Ну, в общем, выучился, получил квалификацию инженера на госэкзамене, кстати, мой проект был непростым, турбомолекулярный насос, это такая машинка, которая даже с молекулами воздуха работает едва ли не индивидуально, чтобы получить вакуумические давления в минус 12-й или даже ниже ртутного столба. По распределению попал в головную технологическую разработку очень богатого министерства. Сам же выбрал, дурак, сам подписался. А оказалось - за кульман.
В неделю нужно было сдавать два листа 24-го формата, правда, если проект оказывался сложный и с кучей деталировок, тогда принимали с пониманием и один лист. Под моими разработками оказывалось иной раз по два-три деталировщика, девченки как правило, со средним образованием, которые иногда орали на весь отдел: - Кто знает, как косынку под техническим ребром жесткости можно еще назвать? - Следовали предложение: - Распор, контрфорс, внешнее ребро, раскосина, подкосина, предусмотренная треугольная хреновинка... - Ага, хреновинка принимается, но она должна держать почти 20 тонн нагруза. - Что же ты раньше не сказала? Тогда - хреновища!

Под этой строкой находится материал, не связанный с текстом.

-- ==== Sys2Proof/Machine/TileEvents.lean ====
section
/-! DEFINITION. Events at one tile: stalls that end by time, the watchdog, boundaries at which a cause is taken,
abandoned copies, the zeroing of B-store rows, phases, causal pauses (R80, R150, R158, R252, R257, R258, R327, R357,
R364, R371, R413, R424). -/
namespace Sys2Proof.Machine

/-- The word that a core fetches at an address, as memory and caches hold it; it changes nothing. -/
def State.wordAt (s : State) (p : Nat) (pc : Nat) : Option Nat :=
  let t := s.place p
  if isSteward p && t.cc.priv ≥ 1 then some (s.memNum pc 8) else s.peek t.asid pc 8
/-- The instruction at which a core stalls. -/
def State.stalledAt (s : State) (p : Nat) : Option Instr :=
  if (s.place p).stallSince.isNone then none
  else match s.wordAt p (s.place p).core.pc.toNat with
    | some w => match decodeWord w with
      | .ok i => some i
      | .error _ => none
    | none => none
/-- Run a stalled instruction again, at its place. -/
def again (p : Nat) (run : State → Out) (s : State) : Out := run { s with cur := p }

/-- R257. -/
def execSleepuTickReached (tile : Nat) (s : State) : Out :=
  match s.stalledAt tile with
  | some (.sleepu a) => if ((s.place tile).core.getG a).toNat ≤ s.tick then again tile (execSleepu a) s else .next s
  | _ => .next s
/-- R252. -/
def execTbwaitTimeout (tile : Nat) (s : State) : Out :=
  match s.stalledAt tile, (s.place tile).tb with
  | some (.tbwait a b), some (_, d, false) => if d ≠ 0 && d ≤ s.tick then again tile (execTbwait a b) s else .next s
  | _, _ => .next s
/-- R258. -/
def execPromise (tile : Nat) (s : State) : Out :=
  match s.stalledAt tile with
  | some (.prmwait a) =>
    if s.breaks tile (((s.place tile).core.getG a).toNat % 2 ^ 32) then again tile (execPrmwait a) s else .next s
  | _ => .next s

/-- The budget of the context's step on a tile is used up (R371). -/
def State.expired (s : State) (t : Nat) : Bool :=
  let p := s.place t
  let b := s.ctxd p.ctx 1023 992
  p.step.isSome && p.hold != .escalated && b ≠ 0 && 1000 * b ≤ p.wdogGt
/-- The watchdog fires and starts its count again: outside a save it posts WATCHDOG, during a save it ends the save. -/
def State.watchdogFires (s : State) (t : Nat) : State :=
  if !s.expired t then s
  else
    let s' := s.modPlace t fun p => { p with wdogGt := 0 }
    if (s.place t).switch.isSome then s'.escalate t else s'.post t ⟨cWatchdog, s.ctxd (s.place t).ctx 1023 992, none⟩
def execWatchdog (tile : Nat) (s : State) : Out := event (fun s => s.watchdogFires tile) s

/-- The iteration of a tile is running. -/
def State.iterating (s : State) (t : Nat) : Bool :=
  match s.stepAt t with
  | some st => ((nth? st.positions (s.place t).gpos).map (·.busy)).getD false
  | none => false
/-- Take a pending asynchronous cause at the boundary where the CC of a tile stands: a stall is ended by WATCHDOG
only (R150, R364). -/
def State.boundary (s : State) (t : Nat) : Option State :=
  let p := s.place t
  if !s.iterating t || p.switch.isSome || p.amoWait.isSome || p.hold == .escalated || p.hold == .halted then none
  else if p.stallSince.isSome && !p.async.any (fun a => a.code == cWatchdog) then none
  else s.takeAsync t
/-- A frozen tile whose SC waits for its handler's address tries again; else a pending cause is taken. -/
def State.trapEntry (s : State) (t : Nat) : State :=
  if (s.place t).entering.isSome then s.enterHandler t else (s.boundary t).getD s
def execTrapEntry (tile : Nat) (s : State) : Out := event (fun s => s.trapEntry tile) s

/-- A copy, fill or B-store command of the XE. -/
def abandonable (word : Nat) : Bool :=
  match decodeWord word with
  | .ok (.xcpy _ _) | .ok (.xfill _ _) | .ok (.xbst _ _) | .ok (.xbtab _ _) => true
  | _ => false
/-- A started XE command that the trap freeze outlasts is unstarted again (R327). -/
def State.abandon (s : State) (t : Nat) : State :=
  match (s.engq t 2).cur with
  | some f =>
    if !((s.place t).enginesFrozen && abandonable f.word) then s
    -- what KILL left without its signal is not started again (R156)
    else if f.killed then s.freeSlot t 2 else s.restartCmd t 2 (hdrOf f.word) none
  | none => s
def execXeAbandon (tile : Nat) (s : State) : Out := event (fun s => s.abandon tile) s

/-- Rows `lo` to `hi - 1` that name a killed slot are zeroed. -/
def Place.zeroRows (p : Place) (slot lo hi : Nat) : Place :=
  let rows := (p.tags.filter fun e => lo ≤ e.1 && e.1 < hi && e.2.slot = slot).map (·.1)
  { p with
    tags := fclear p.tags rows.contains
    bst := fclear p.bst fun o => rows.contains (o / 1024)
    bstBad := fclear p.bstBad fun w => rows.contains (w / 64)
    tagBad := fclear p.tagBad rows.contains }
/-- The visit after a KEYKILL goes on by `n` rows (R80). -/
def Place.visitRows (p : Place) (slot n : Nat) : Place :=
  match fget? p.keys slot with
  | some k => match k.zeroing with
    | some r =>
      let e := min (r + n) 12288
      let p := p.zeroRows slot r e
      { p with keys := if e = 12288 then fdel slot p.keys else fput slot { k with zeroing := some e } p.keys }
    | none => p
  | none => p
def execKeySlotZeroing (tile slot rows : Nat) (s : State) : Out :=
  event (fun s => s.modPlace tile fun p => p.visitRows slot rows) s

/-- A tile receives the phase value of its neighbour at gang position `j` (R158). -/
def State.receivePhase (s : State) (t j k : Nat) : State :=
  match s.stepAt t with
  | some st =>
    if k < 4 && j < st.positions.length then
      let v := fget 0 (s.phasesOf st) (4 * j + k)
      s.modPlace t fun p => { p with nbPhase := fset 0 p.nbPhase (4 * j + k) v }
    else s
  | none => s
def execPhaseUpdate (tile nb k : Nat) (s : State) : Out := event (fun s => s.receivePhase tile nb k) s
/-- A tile that owes pauses for one gt (R424). -/
def execCausalPause (tile : Nat) (s : State) : Out := event (fun s => if s.owes tile then s.elapse 1 else s) s
/-- A parity error of a tile's register files, queues or landing buffer (R413). -/
def execParityError (tile : Nat) (s : State) : Out :=
  event (fun s => if isTile tile && (s.place tile).step.isSome then s.escalate tile else s) s

end Sys2Proof.Machine
end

Ах, мой 5-й технологический отдел. Примерно 3 десятка людей, с которыми проводил больше времени, чем в семье. Кульманы, столы, стулья настолько неудобные, что был почти спорт - найти правильные подушки под задницу. Машинописная Наташа, которая на своей электро-Ятране долбила пулеметом или быстрее. Друзья, еще и по курилке, где решались грандиозные вопросы - целочисленное мышление погубит цивилизацию, или сколько получает Корчной как тренер голландской сборной по шахматам, когда мы их обыграем? Начальство, командировки, иногда любопытные, допустим, такие.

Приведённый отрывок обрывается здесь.